Ce rythme régulier et saccadé est une manière pour Maupassant de suggérer l’intensité de l’acte
amoureux. On ne voit que les réactions du comte de Fourville, tout le reste est à deviner, par allusions.
2) Deux cadavres
La présence des amants n’a été révélée que par celle de leurs chevaux. Cette présence n’est détectable
que par les bruits qu’ils émettent (cris et coups). Les deux amants savent qu’ils vont mourir. Leur
situation leur ôte toute dignité et ôte toute dignité à leur fin tragique. Lorsque la hutte s’écrase, ils
passent au second plan, après la hutte (« la cabane s’y creva comme un œuf », « le coffre éventré »,
« les débris »). Seulement deux corps seront ensuite mentionnés, ils apparaissent morts,
effroyablement disloqués. Les personnages sont de nouveau décrits ensemble. Les pluriels montrent
que l’on ne peut plus les distinguer.
Une fois décrits individuellement, c’est à travers leur corps morcelé : « front ouvert », « mâchoire […]
pendait », « face écrasée ». Ils ont perdu jusqu’à leur identité ; ils sont désignés de manière générique,
ils ont perdu leur intégrité. La Comtesse est présentée en second, avec un plus gros plan. Elle est
présentée en des termes qui soulignent cette dislocation : l’allitération en « ch » à la fin du texte donne
l’impression au lecteur de revoir le choc.

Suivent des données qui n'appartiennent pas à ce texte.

/-- MAJ 0x24 of Table 3.4. -/
def decode24 (f : Fields) : Except DecodeError Instr :=
  match f.min with
  | 0 => zero (f.d == 0) (.ok (.arrset f.c f.a f.b))
  | 1 => zero (f.d == 0 && f.b == 0) (.ok (.arrwait f.c f.a))
  | _ => .error .unallocatedMinor

/-- MAJ 0x28 of Table 3.4. -/
def decode28 (f : Fields) : Except DecodeError Instr :=
  match f.min6 with
  | 0 => zero (f.capd == 0) (.ok (.pairgo f.c f.tag f.caps f.fa))
  | 1 => zero (f.tag == 0 && f.capd == 0) (.ok (.pairrelaunch f.c f.caps f.fa))
  | _ => .error .unallocatedMinor

/-- MAJ 0x29 of Table 3.4. -/
def decode29 (f : Fields) : Except DecodeError Instr :=
  match f.min with
  | 0 => zero (f.d == 0 && f.b == 0) (.ok (.pairout f.c f.a false))
  | 1 => zero (f.d == 0 && f.b == 0) (.ok (.pairout f.c f.a true))
  | 2 => zero (f.b == 0) (.ok (.pairstat f.c f.d f.a))
  | _ => .error .unallocatedMinor

/-- MAJ 0x2C of Table 3.4. -/
def decode2C (f : Fields) : Except DecodeError Instr :=
  match f.min with
  | 0 => .ok (.capsub f.c f.d f.a f.b)
  | 1 => .ok (.caprestrict f.c f.d f.a f.b)
  | 2 => zero (f.b == 0) (.ok (.caplen f.c f.d f.a))
  | 3 => zero (f.b == 0) (.ok (.captype f.c f.d f.a))
  | 4 => zero (f.b == 0) (.ok (.capmov f.c f.d f.a))
  | _ => .error .unallocatedMinor

/-- MAJ 0x2D of Table 3.4. -/
def decode2D (f : Fields) : Except DecodeError Instr :=
  match f.min with
  | 0 => .ok (.ldcap f.c f.d f.a f.cap f.look)
  | 1 => .ok (.stcap f.c f.d f.a f.cap f.look)
  | _ => .error .unallocatedMinor

/-- MAJ 0x30 of Table 3.4. -/
def decode30 (f : Fields) : Except DecodeError Instr :=
  match f.j.toNat with
  | 0 => zero (f.d == 0) (.ok (.br f.c f.disp))
  | 1 => .ok (.brz f.c f.d f.disp)
  | 2 => .ok (.brnz f.c f.d f.disp)
  | 3 => zero (f.d == 0) (.ok (.call f.c f.disp))
  | _ => .error .unallocatedMinor

/-- MAJ 0x31 of Table 3.4. -/
def decode31 (f : Fields) : Except DecodeError Instr :=
  match f.min with
  | 0 => zero (f.d == 0 && f.b == 0) (.ok (.brx f.c f.a))
  | 1 => zero (f.d == 0 && f.b == 0) (.ok (.callx f.c f.a))
  | 2 => zero (f.d == 0 && f.a == 0 && f.b == 0) (.ok (.ret f.c))
  | 3 => zero (f.d == 0 && f.a == 0 && f.b == 0) (.ok (.yield f.c))
  | 4 => zero (f.d == 0 && f.a == 0 && f.b == 0) (.ok (.exit f.c))
  | 5 => zero (f.d == 0 && f.b == 0) (.ok (.waitc f.c f.a))
  | _ => .error .unallocatedMinor

/-- MAJ 0x32 of Table 3.4. -/
def decode32 (f : Fields) : Except DecodeError Instr :=
  match f.d.toNat with
  | 0 => zero (f.disp == 0) (.ok (.enrol f.c f.j))
  | 1 => zero (f.disp == 0) (.ok (.rejoin f.c f.j))
  | 2 => zero (f.disp == 0) (.ok (.strike f.c f.j))
  | _ => .error .unallocatedMinor

/-- MAJ 0x33 of Table 3.4. -/
def decode33 (f : Fields) : Except DecodeError Instr :=
  match f.min with
  | 0 => zero (f.d == 0) (.ok (.bar f.c f.a f.b))
  | 1 => .ok (.bararr f.c f.d f.a f.b)
  | 2 => .ok (.barwait f.c f.d f.a f.b)
  | 3 => .ok (.barinit f.c f.d f.a f.b)
  | _ => .error .unallocatedMinor

/-- MAJ 0x34 of Table 3.4. -/
def decode34 (f : Fields) : Except DecodeError Instr :=
  match f.min with
  | 0 => zero (f.b == 0) (.ok (.gangleave f.c f.d f.a))
  | 1 => zero (f.b == 0) (.ok (.gangack f.c f.d f.a))
  | 2 => zero (f.b == 0) (.ok (.gstat f.c f.d f.a))
  | 3 => zero (f.d == 0 && f.a == 0 && f.b == 0) (.ok (.dphase f.c))
  | _ => .error .unallocatedMinor

/-- MAJ 0x38 of Table 3.4. -/
def decode38 (f : Fields) : Except DecodeError Instr :=
  match f.min with
  | 0 => zero (f.d == 0 && f.a == 0 && f.b == 0) (.ok (.brk f.c))
  | 1 => zero (f.d == 0 && f.a == 0) (.ok (.trap f.c f.b))
  | 2 => zero (f.d == 0 && f.a == 0) (.ok (.trapret f.c f.b))
  | 3 => zero (f.d == 0) (.ok (.event f.c f.a f.b))
  | _ => .error .unallocatedMinor

/-- MAJ 0x39 of Table 3.4. -/
def decode39 (f : Fields) : Except DecodeError Instr :=
  match f.min with
  | 0 => zero (f.a == 0) (.ok (.sread f.c f.d f.b))
  | 1 => zero (f.d == 0) (.ok (.swrite f.c f.a f.b))
  | _ => .error .unallocatedMinor

/-- MAJ 0x3A of Table 3.4. -/
def decode3A (f : Fields) : Except DecodeError Instr :=
  match f.min with
  | 0 => zero (f.b == 0) (.ok (.faultrec f.c f.d f.a))
  | 1 => .ok (.lresume f.c f.d f.a f.b)
  | 2 => zero (f.b == 0) (.ok (.lkill f.c f.d f.a))
  | _ => .error .unallocatedMinor

/-- MAJ 0x3B of Table 3.4. -/
def decode3B (f : Fields) : Except DecodeError Instr :=
  match f.min with
  | 0 => zero (f.b == 0) (.ok (.ctxsave f.c f.d f.a))
  | 1 => zero (f.b == 0) (.ok (.ctxload f.c f.d f.a))
  | _ => .error .unallocatedMinor

/-- A lane word, by its major opcode (R58). `lit` is the word that follows it, which only MOVL reads (R56). -/
def decodeLane (w lit : Word) : Except DecodeError Instr :=
  let f := fieldsOf w.toNat
  match f.maj with
  | 0x00 => decode00 f
  | 0x01 => decode01 f
  | 0x02 => decode02 f
  | 0x03 => decode03 f
  | 0x04 => decode04 f
  | 0x05 => decode05 f
  | 0x06 => decode06 f
  | 0x07 => decode07 f
  | 0x08 => decode08 f
  | 0x09 => decode09 f
  | 0x0A => decode0A f
  | 0x10 => decode10 f
  | 0x11 => decode11 f
  | 0x12 => decode12 f
  | 0x13 => decode13 f
  | 0x14 => decode14 f
  | 0x15 => decode15 f
  | 0x16 => decode16 f
  | 0x17 => decode17 f
  | 0x18 => decode18 f
  | 0x19 => decode19 f
  | 0x1A => decode1A f
  | 0x1B => decode1B f
  | 0x1C => decode1C f
  | 0x1D => decode1D f
  | 0x1E => decode1E f
  | 0x1F => decode1F f
  | 0x20 => decode20 f
  | 0x21 => decode21 f
  | 0x22 => decode22 f
  | 0x23 => decode23 f
  | 0x24 => decode24 f
  | 0x28 => decode28 f
  | 0x29 => decode29 f
  | 0x2C => decode2C f
  | 0x2D => decode2D f
  | 0x30 => decode30 f
  | 0x31 => decode31 f
  | 0x32 => decode32 f
  | 0x33 => decode33 f
  | 0x34 => decode34 f
  | 0x38 => decode38 f
  | 0x39 => decode39 f
  | 0x3A => decode3A f
  | 0x3B => decode3B f
  | 0x3E =>
    if f.c then .error .movlChained
    else zero (f.a == 0 && f.b == 0 && f.min == 0) (.ok (.movl f.d lit))
  | _ => .error .unallocatedMajor

/-- The bit field of n bits at bit lo of a word. -/
def bitField (w lo n : Nat) : Nat := w / 2 ^ lo % 2 ^ n

/-- An M-word (R59, Tables 3.5, 3.6 and 8.4). -/
def decodeM (w : Word) : Except DecodeError Instr :=
  let n := w.toNat
  let ma : BitVec 4 := BitVec.ofNat 4 (n / 2 ^ 22)
  let mb : BitVec 4 := BitVec.ofNat 4 (n / 2 ^ 18)
  let mc : BitVec 4 := BitVec.ofNat 4 (n / 2 ^ 14)
  let slot : BitVec 3 := BitVec.ofNat 3 (n / 2 ^ 11)
  let imm : BitVec 22 := BitVec.ofNat 22 n
  let md := n % 2048
  match n / 2 ^ 26 with
  | 0x01 => zero (mb == 0 && mc == 0 && slot == 0 && md / 128 == 0) (.ok (.tclaim ma (BitVec.ofNat 7 n)))
  | 0x02 => zero (mb == 0 && mc == 0 && slot == 0 && md / 128 == 0) (.ok (.trelease ma (BitVec.ofNat 7 n)))
  | 0x03 => zero (mc == 0 && md / 16 == 0) (.ok (.tload ma mb slot (BitVec.ofNat 4 n)))
  | 0x04 =>
    zero (mb == 0 && slot == 0 && md / 2 == 0)
      (if md % 2 = 1 then zero (mc == 0) (.ok (.tzeroSlot ma)) else zero (ma == 0) (.ok (.tzero mc)))
  | 0x05 => zero (slot == 0 && md / 4 == 0) (.ok (.tmma ma mb mc (md / 2 % 2 == 1) (md % 2 == 1)))
  | 0x06 => zero (ma == 0 && md / 32 == 0) (.ok (.tdrain mb mc slot (BitVec.ofNat 5 n)))
  | 0x07 => .ok (.mbararr ma imm)
  | 0x08 => .ok (.mbarwait ma imm)
  | 0x09 => .ok (.mloop ma imm)
  | 0x0A => zero (ma == 0 && imm == 0) (.ok .mend)
  | 0x0B => .ok (.mset ma imm)
  | 0x0C => .ok (.madd ma imm)
  | 0x0D => zero (mc == 0 && slot == 0 && md == 0) (.ok (.mpost ma mb))
  | 0x0E => zero (ma == 0 && imm == 0) (.ok .mexit)
  | _ => .error .unallocatedMajor

/-- An E-word (R59, Tables 3.5, 3.6 and 8.7). -/
def decodeE (w : Word) : Except DecodeError Instr :=
  let n := w.toNat
  let ed : BitVec 4 := BitVec.ofNat 4 (n / 2 ^ 22)
  let ea : BitVec 4 := BitVec.ofNat 4 (n / 2 ^ 18)
  let eb : BitVec 4 := BitVec.ofNat 4 (n / 2 ^ 14)
  let slot : BitVec 3 := BitVec.ofNat 3 (n / 2 ^ 11)
  let x := n % 2048
  match n / 2 ^ 26 with
  | 0x01 => zero (slot == 0 && x == 0) (.ok (.eadd ed ea eb))
  | 0x02 => zero (slot == 0 && x == 0) (.ok (.esub ed ea eb))
  | 0x03 => zero (slot == 0 && x == 0) (.ok (.emul ed ea eb))
  | 0x04 => zero (slot == 0 && x == 0) (.ok (.efma ed ea eb))
  | 0x05 => zero (slot == 0 && x == 0) (.ok (.emax ed ea eb))
  | 0x06 => zero (slot == 0 && x == 0) (.ok (.emin ed ea eb))
  | 0x07 => zero (eb == 0 && slot == 0 && x == 0) (.ok (.etanh ed ea))
  | 0x08 => zero (eb == 0 && slot == 0 && x == 0) (.ok (.eexp ed ea))
  | 0x09 => zero (eb == 0 && slot == 0 && x == 0) (.ok (.ercp ed ea))
  | 0x0A => zero (ea == 0 && eb == 0 && slot == 0 && x == 0) (.ok (.eldrow ed))
  | 0x0B => zero (ea == 0 && eb == 0 && slot == 0 && x == 0) (.ok (.eldcol ed))
  | 0x0C => zero (eb == 0 && x == 0) (.ok (.ecvt ed ea slot))
  | 0x0D => zero (ed == 0 && eb == 0 && slot == 0 && x == 0) (.ok (.eamax ea))
  | 0x0E => zero (eb == 0 && slot == 0 && x == 0) (.ok (.esmx ed ea))
  | 0x0F => zero (ed == 0 && ea == 0 && eb == 0 && slot == 0 && x == 0) (.ok .eend)
  | _ => .error .unallocatedMajor

/-- The 32-bit little-endian word of four bytes (R3, R43). -/
def wordOfBytes (b0 b1 b2 b3 : Byte) : Word :=
  BitVec.ofNat 32 (b0.toNat + 2 ^ 8 * b1.toNat + 2 ^ 16 * b2.toNat + 2 ^ 24 * b3.toNat)

/-- The bytes of a code object from a word on: the lane instruction that stands there and the bytes after it. -/
def decode : List Byte → Except DecodeError (Instr × List Byte)
  | b0 :: b1 :: b2 :: b3 :: rest =>
    let w := wordOfBytes b0 b1 b2 b3
    if w.toNat / 2 ^ 25 % 64 = 0x3E then
      match rest with
      | l0 :: l1 :: l2 :: l3 :: rest' => (decodeLane w (wordOfBytes l0 l1 l2 l3)).map (fun i => (i, rest'))
      | _ => .error .truncated
    else (decodeLane w 0).map (fun i => (i, rest))
  | _ => .error .truncated

/-- The little-endian bytes of a number (R3). -/
def bytesOfNat : Nat → Nat → List Byte
  | 0, _ => []
  | n + 1, w => BitVec.ofNat 8 w :: bytesOfNat n (w / 256)

/-- The instruction of a table row's bits. A word that is both a lane word and an M-word or E-word is read as a lane
word, since only its place in a kernel image tells them apart (R59, log 6). -/
def decodeTableWord (_nbits w : Nat) : Option Instr :=
  match decode (bytesOfNat 8 w) with
  | .ok (i, _) => some i
  | .error _ =>
    match decodeM (BitVec.ofNat 32 w) with
    | .ok i => some i
    | .error _ => (decodeE (BitVec.ofNat 32 w)).toOption

/-- A word from its chain bit, its fixed bits and its fields, each at its lowest bit (R54, R59). -/
def pack (c base : Nat) : List (Nat × Nat) → Word
  | fs => BitVec.ofNat 32 (fs.foldl (fun n f => n + f.1 * 2 ^ f.2) (c * 2 ^ 31 + base))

Conclusion : La violence extrême de ce texte en fait un moment exceptionnel dans le roman où
habituellement les personnages subissent leur destin sans réagir. L’être humain est représenté comme
un être dénaturé (corps inertes et brisés, animal). A aucun moment n’apparait la possibilité d’une
communication. Entre les êtres. Le comte de Fourville, sorte de double masculin de Jeanne, est aussi
son contraire puisqu’il agit là où elle se résigne. Mais le comte, comme Jeanne, se montre aussi muet,
aussi incapable d’exprimer son outrage et sa colère. L’acte perpétré par le Comte fera trois victimes et
non pas deux. Le soir même de la mort de Julien, Jeanne accouche d’une petite fille mort-née.